The 2016 Verizon IndyCar Series was the 21st season of the IndyCar Series and the 105th season of American open-wheel racing. It included the 100th running of the Indianapolis 500. Scott Dixon entered as the reigning Drivers' Champion, while Chevrolet entered the season as the reigning Manufacturer's Champion. Upon season's end, Simon Pagenaud was crowned Drivers' Champion, while Chevrolet retained the Manufacturer's Championship.
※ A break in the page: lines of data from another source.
/-- Rule R58: byte `k` of the digest is byte `k mod 4` of `store32_le` of DIGEST word `k div 4`; after FINAL and not busy, that
is the byte of the chaining word. -/
def Obligations.DigestBytesAreLittleEndian : Prop :=
  ∀ (s : State) (k : Fin 32),
    let word : Fin 8 := ⟨k.val / 4, Nat.div_lt_of_lt_mul k.isLt⟩
    (digestBytes s).length = 32 ∧ (digestBytes s)[k.val]? = (store32le (digestWord s word))[k.val % 4]? ∧
      (s.fsm = .final → s.busy = false →
        (digestBytes s)[k.val]? = some ((s.chain[word] >>> (8 * (k.val % 4))).setWidth 8))

/-! ### The busy interval -/

/-- Rule R34: from a CORE that is not busy, exactly two commands raise `busy`: an UPDATE in ACCUM that finds the buffer full,
and a successful FINAL; then COMPRESS_CYCLES cycles remain (rule R245). -/
def Obligations.OnlyCompressionsRaiseBusy : Prop :=
  ∀ (i : Instr) (s t : State), s.busy = false → i.wellFormed = true → exec i s = .next t →
    (t.busy = true ↔
      s.fsm = .accum ∧
        ((∃ nb data, i = .update nb data ∧ 64 < s.bufLen.val + nb) ∨
          (i = .final ∧ (s.cfg.blockOnly = true → s.bufLen = 0 ∨ s.bufLen = 64)))) ∧
    (t.busy = true → t.hidden.cyc = s.cfg.compressCycles)

/-- Rule R245, rule R146: a compression with `cyc` cycles left completes at exactly the `cyc`-th edge, if `rst` stays low:
until then `busy = 1` and `chain` is unchanged; then `busy = 0` and `chain` is COMPRESS of the latched words. The other visible
fields do not change in between (rule R246). -/
def Obligations.CompressionCompletesOnTime : Prop :=
  ∀ (s : State), s.Inv → s.busy = true → (∀ k : Nat, k < s.hidden.cyc → s.host.rstWire.getD k false = false) →
    ∀ k : Nat, k ≤ s.hidden.cyc → ∃ t : State, Host.Core.run Sys2Proof.core k s = .next t ∧
      (k < s.hidden.cyc → t.busy = true ∧ t.chain = s.chain ∧ t.hidden.cyc = s.hidden.cyc - k) ∧
      (k = s.hidden.cyc →
        t.busy = false ∧ t.chain = compressWords s.chain s.hidden.m s.tLo s.tHi s.f0 s.f1) ∧
      t.cfg = s.cfg ∧ t.fsm = s.fsm ∧ t.tLo = s.tLo ∧ t.tHi = s.tHi ∧ t.f0 = s.f0 ∧ t.f1 = s.f1 ∧ t.buf = s.buf ∧
      t.bufLen = s.bufLen ∧ t.errc = s.errc ∧ t.errs = s.errs

/-- Rule R64, rule R70, rule R240 item 1: a command presented while a compression runs is accepted at the first edge after
its completion, with `rst` low throughout (log 8: the host holds it). -/
def Obligations.HeldCommandIsAcceptedAfterCompletion : Prop :=
  ∀ (s : State) (w data : Word) (rest : List Presented), s.Inv → s.busy = true → s.host.rstWire = [] →
    s.host.queue = .command w data :: rest →
      (∀ k : Nat, k < s.hidden.cyc → ∃ t : State, Host.Core.run Sys2Proof.core k s = .next t ∧ edgeEvent t = .busy) ∧
      ∃ t : State, Host.Core.run Sys2Proof.core s.hidden.cyc s = .next t ∧ edgeEvent t = .accept w data

/-- Rule R248, rule R245: an accepted command and the edges of the compression it starts lead to what the collapsed reading
gives, as far as any read tells. -/
def Obligations.CollapseAgreesWithTheEdges : Prop :=
  ∀ (s t : State) (w data : Word) (rest : List Presented) (i : Instr),
    s.Inv → s.busy = false → s.host.rstWire = [] → s.host.queue = .command w data :: rest → rest.head? ≠ some .idle →
      decode w data = .instr i → exec i s = .next t →
        ∃ u : State,
          Host.Core.run Sys2Proof.core (1 + (if t.busy = true then s.cfg.compressCycles else 0)) s = .next u ∧
          u.SameVisible { collapse t with host := { rstWire := [], queue := rest } }

/-- Rule R245, last sentence: no result depends on COMPRESS_CYCLES: with another value, the same commands, each with its busy
interval collapsed, lead to the same state but for that parameter, and to the same stop. -/
def Obligations.CyclesDoNotChangeResults : Prop :=
  ∀ (cmds : List Instr) (s : State) (c : Nat),
    execAll cmds { s with cfg := { s.cfg with compressCycles := c } } =
      mapNext (fun t => { t with cfg := { t.cfg with compressCycles := c } }) (execAll cmds s)

/-! ### The whole machine -/

/-- The invariant holds right after reset, for every legal setting of the parameters (rule R40). -/
def Obligations.InvariantHoldsAtReset : Prop :=
  ∀ (p : Params) (host : HostPort) (n : Nat), p.valid → (State.resetWith p host n).Inv

/-- Every step keeps the invariant. -/
def Obligations.StepKeepsInvariant : Prop :=
  ∀ (s t : State), s.Inv → step s = .next t → t.Inv

/-- Log 12: every step keeps the buffer's canonical form, from every state that has it. -/
def Obligations.EveryStepKeepsBufferCanonical : Prop :=
  ∀ (s t : State), Memory.wf s.buf = true → step s = .next t → Memory.wf t.buf = true

/-- Rule R36, rule R231, rule R240 item 5: no step changes a parameter. -/
def Obligations.NoStepChangesAParameter : Prop :=
  ∀ (s t : State), step s = .next t → t.cfg = s.cfg

/-- Rule R205, rule R202: a step faults exactly on an accepted misuse with `STRICT = 0`, with the reason of that misuse, and no
step is refused. In particular with `STRICT = 1` every step goes on. -/
def Obligations.StepFaultsOnlyOnUncheckedMisuse : Prop :=
  ∀ (s : State),
    (∀ r, step s ≠ .refused r) ∧
    (∀ r, step s = .fault r ↔
      s.cfg.strict = false ∧
        ((r = .updateOutsideAccum ∧ s.fsm ≠ .accum ∧ ∃ nb data, Accepts s (.update nb data)) ∨
          (r = .finalOutsideAccum ∧ s.fsm ≠ .accum ∧ Accepts s .final) ∨
          (r = .unalignedLength ∧ s.fsm = .accum ∧ s.cfg.blockOnly = true ∧ s.bufLen ≠ 0 ∧ s.bufLen ≠ 64 ∧
            Accepts s .final))) ∧
    (s.cfg.strict = true → Runs (step s))

/-- Rule R23: `chain` changes only at reset, by INIT, and at the completion edge of a compression. -/
def Obligations.OnlyInitAndCompletionWriteChain : Prop :=
  ∀ (s t : State), step s = .next t → t.chain ≠ s.chain →
    (rstNow s = true) ∨ (Accepts s .init ∧ t.chain = initChain) ∨
      (rstNow s = false ∧ s.busy = true ∧ s.hidden.cyc ≤ 1 ∧ t.busy = false ∧
        t.chain = foldState s.hidden.hIn s.hidden.finishWork)

/-- Rule R25, rule R26: the counter changes only at reset, by INIT, by an UPDATE in ACCUM that finds the buffer full (by 64),
and by FINAL in ACCUM (by `buf_len`). -/
def Obligations.OnlyTheseChangeTheCounter : Prop :=
  ∀ (s t : State), step s = .next t → ¬(t.tLo = s.tLo ∧ t.tHi = s.tHi) →
    rstNow s = true ∨ Accepts s .init ∨
      (s.fsm = .accum ∧ (∃ nb data, Accepts s (.update nb data) ∧ 64 < s.bufLen.val + nb) ∧ t.tLo = s.tLo + 64) ∨
      (s.fsm = .accum ∧ Accepts s .final ∧ t.tLo = s.tLo + BitVec.ofNat 32 s.bufLen.val)

/-- Rule R28: `f0` is set only by FINAL in ACCUM, and cleared only by INIT and reset. -/
def Obligations.LastBlockFlagIsSetByFinalAlone : Prop :=
  ∀ (s t : State), step s = .next t →
    (s.f0 = false → t.f0 = true → Accepts s .final ∧ s.fsm = .accum ∧ t.fsm = .final) ∧
    (s.f0 = true → t.f0 = false → rstNow s = true ∨ Accepts s .init)

/-- Rule R178, rule R22: only INIT and reset leave FINAL, only INIT leaves EMPTY, and the digest stays readable as
it is until then. -/
def Obligations.OnlyInitAndResetLeaveFinal : Prop :=
  ∀ (s t : State), step s = .next t →
    (s.fsm = .final → t.fsm ≠ .final → rstNow s = true ∨ Accepts s .init) ∧
    (s.fsm = .empty → t.fsm ≠ .empty → Accepts s .init) ∧
    (s.fsm = .final → s.busy = false → rstNow s = false → ¬Accepts s .init →
      ∀ k : Fin 8, digestWord t k = digestWord s k)

/-- Rule R35, rule R30, rule R149: the hidden fields between compressions, how far the sequencer is, and the stale bytes of
the buffer are never observed: two states that no read tells apart read the same now, and step to states that no read tells
apart, or stop with the same reason. -/
def Obligations.HiddenFieldsAndStaleBytesAreUnobservable : Prop :=
  ∀ (s t : State), s.SameVisible t → Memory.wf s.buf = true → Memory.wf t.buf = true →
    (∀ a : BitVec 4, readPort s a = readPort t a) ∧ cmdReady s = cmdReady t ∧ SameOutcome (step s) (step t)

/-! ### Byte streams

Here a run of commands or of program text has `rst` low throughout: the model's choice, log 24. -/

/-- Rule R86: UPDATE_BYTES passes exactly its bytes, in order, in `ceil(n / 4)` well-formed UPDATE commands whose data words are
zero above their bytes. -/
def Obligations.UpdateBytesPassesItsBytes : Prop :=
  ∀ (bytes : List Byte),
    passedBytes (updateBytes bytes) = bytes ∧ (updateBytes bytes).length = (bytes.length + 3) / 4 ∧
      ∀ i ∈ updateBytes bytes, ∃ nb data, i = .update nb data ∧ 1 ≤ nb ∧ nb ≤ 4 ∧ data.toNat < 2 ^ (8 * nb)

/-- Rule R86, rule R161: in ACCUM, any two lists of UPDATE and NOP commands that pass the same bytes run to the end and leave
the same `chain`, `t_lo`, `t_hi`, `buf_len` and the same valid bytes ("chunking must never change the digest"). -/
def Obligations.ChunkingDoesNotMatter : Prop :=
  ∀ (s : State) (cmds1 cmds2 : List Instr), s.fsm = .accum → Memory.wf s.buf = true → s.busy = false →
    (∀ i ∈ cmds1, Instr.isFeed i = true) → (∀ i ∈ cmds2, Instr.isFeed i = true) → passedBytes cmds1 = passedBytes cmds2 →
      ∃ t1 t2, execAll cmds1 s = .next t1 ∧ execAll cmds2 s = .next t2 ∧ t1.fsm = t2.fsm ∧ t1.chain = t2.chain ∧
        t1.tLo = t2.tLo ∧ t1.tHi = t2.tHi ∧ t1.bufLen = t2.bufLen ∧
        ∀ a : Fin 64, a.val < t1.bufLen.val → Memory.read t1.buf a = Memory.read t2.buf a
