-- ==== Sys2Proof/Laws/PerInstr.lean ====
section
/-! SUPPORT. Statements about every command as syntax, one lemma per constructor (LAWS.json). -/

namespace Sys2Proof.Laws.EncodesToItsRow

/-- The word of a well-formed command selects the command's own row of the opcode map (rule R78). -/
def Statement (i : Instr) : Prop := i.wellFormed = true → i.row.selects (encode i).1 = true

theorem nop : Statement .nop := fun _ => by decide

theorem init : Statement .init := fun _ => by decide

theorem update (nb : Nat) (data : Word) : Statement (.update nb data) := by
  intro h
  simp only [Instr.wellFormed, Bool.and_eq_true, decide_eq_true_eq] at h
  obtain rfl | rfl | rfl | rfl : nb = 1 ∨ nb = 2 ∨ nb = 3 ∨ nb = 4 := by omega
  all_goals simp [Instr.row, OpcodeRow.selects, encode, updateRow]

theorem final : Statement .final := fun _ => by decide

end Sys2Proof.Laws.EncodesToItsRow
end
Pagenaud was the first European driver to win IndyCar Series driver's title since British driver Dario Franchitti in 2011 season.

==Confirmed entries==

The following teams, entries, and drivers have been announced to compete in the 2016 Verizon IndyCar Series season. All teams will use a spec Dallara DW12 chassis with manufacturer aero kits and Firestone tires.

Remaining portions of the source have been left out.